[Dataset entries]
[Start of section]

-- ==== Sys2Proof/Syntax.lean ====
section
/-! DEFINITION. The instructions of FPDEC: one constructor for each of the 42 rows of spec/opcode_table.json (30_encoding.md R63 to
R71). A row whose mask leaves bits free has those bits as its operand, at exactly their width; a write has its 64-bit DATA. -/

namespace Sys2Proof

inductive Instr where
  -- HACC: host-port accesses (R64, R65)
  /-- 0x000: read IN. -/
  | rdIn
  /-- 0x100: write IN. -/
  | wrIn (data : U64)
  /-- 0x008: read CMD. -/
  | rdCmd
  /-- 0x108: write CMD; DATA is a command word. -/
  | wrCmd (data : U64)
  /-- 0x010: read STATUS. -/
  | rdStatus
  /-- 0x018: read RESULT. -/
  | rdResult
  /-- 0x020: read OUT0. -/
  | rdOut0
  /-- 0x028: read OUT1. -/
  | rdOut1
  /-- 0x030: read OUT2. -/
  | rdOut2
  /-- 0x038: read OUT3. -/
  | rdOut3
  /-- 0x040: read DIG0. -/
  | rdDig0
  /-- 0x048: read DIG1. -/
  | rdDig1
  /-- 0x050: read DIG2. -/
  | rdDig2
  /-- 0x058: read of the unmapped offset 0x58. -/
  | rdUnmapped58
  /-- 0x060, mask 0x1E7: read of the unmapped REG 12 + reg. -/
  | rdUnmapped60 (reg : BitVec 2)
  /-- 0x080, mask 0x187: read of the unmapped REG 16 + reg. -/
  | rdUnmapped80 (reg : BitVec 4)
  /-- 0x110, mask 0x1F7: write to the read-only REG 2 + reg (STATUS, RESULT). -/
  | wrIgnored110 (reg : BitVec 1) (data : U64)
  /-- 0x120, mask 0x1E7: write to the read-only REG 4 + reg (OUT0 to OUT3). -/
  | wrIgnored120 (reg : BitVec 2) (data : U64)
  /-- 0x140, mask 0x1C7: write to the read-only or unmapped REG 8 + reg. -/
  | wrIgnored140 (reg : BitVec 3) (data : U64)
  /-- 0x180, mask 0x187: write to the unmapped REG 16 + reg. -/
  | wrIgnored180 (reg : BitVec 4) (data : U64)
  /-- 0x001, mask 0x001: ALN = xx1; `hi` is bits 8:1 of the code. -/
  | notAdmitted1 (hi : BitVec 8) (data : U64)
  /-- 0x002, mask 0x003: ALN = x10; `hi` is bits 8:2 of the code. -/
  | notAdmitted2 (hi : BitVec 7) (data : U64)
  /-- 0x004, mask 0x007: ALN = 100; `hi` is bits 8:3 of the code. -/
  | notAdmitted4 (hi : BitVec 6) (data : U64)
  -- CMD: command words (R67, R68)
  /-- The word 0. -/
  | nop
  /-- The word 1. -/
  | convert
  /-- Every other word (R69). -/
  | reservedCmd (word : U64)
  -- UOP: micro-operations (R70, R71)
  | idle
  | decompose
  | special
  | bounds
  | normw
  | pinit
  | pwalk
  | mulw
  | mulu
  | mull
  | setup
  | dgint
  | dgfrac
  | round
  | emit
  /-- Code 0xF (R71). -/
  | reservedUop
  deriving DecidableEq, Repr

/-- The three encoded forms (R63). -/
inductive Format where
  /-- A host-port access: 9-bit access code and 64-bit DATA. -/
  | hacc
  /-- A 64-bit command word. -/
  | cmd
  /-- A 4-bit STATE code. -/
  | uop
  deriving DecidableEq, Repr

/-- An encoded instruction: its format's bits. -/
inductive Enc where
  /-- HACC (R64): bit 8 W, bits 7:3 REG, bits 2:0 ALN; and DATA. -/
  | hacc (code : BitVec 9) (data : U64)
  /-- CMD (R67). -/
  | cmd (word : U64)
  /-- UOP (R70). -/
  | uop (code : BitVec 4)
  deriving DecidableEq, Repr

/-- The format of an encoded instruction. -/
def Enc.format : Enc → Format
  | .hacc _ _ => .hacc
  | .cmd _ => .cmd
  | .uop _ => .uop

end Sys2Proof
end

[End of section]

_Your assignment_
Each line of the data that includes "port" should be copied.

_Solved problem_
  -- HACC: host-port accesses (R64, R65)
  /-- A host-port access: 9-bit access code and 64-bit DATA. -/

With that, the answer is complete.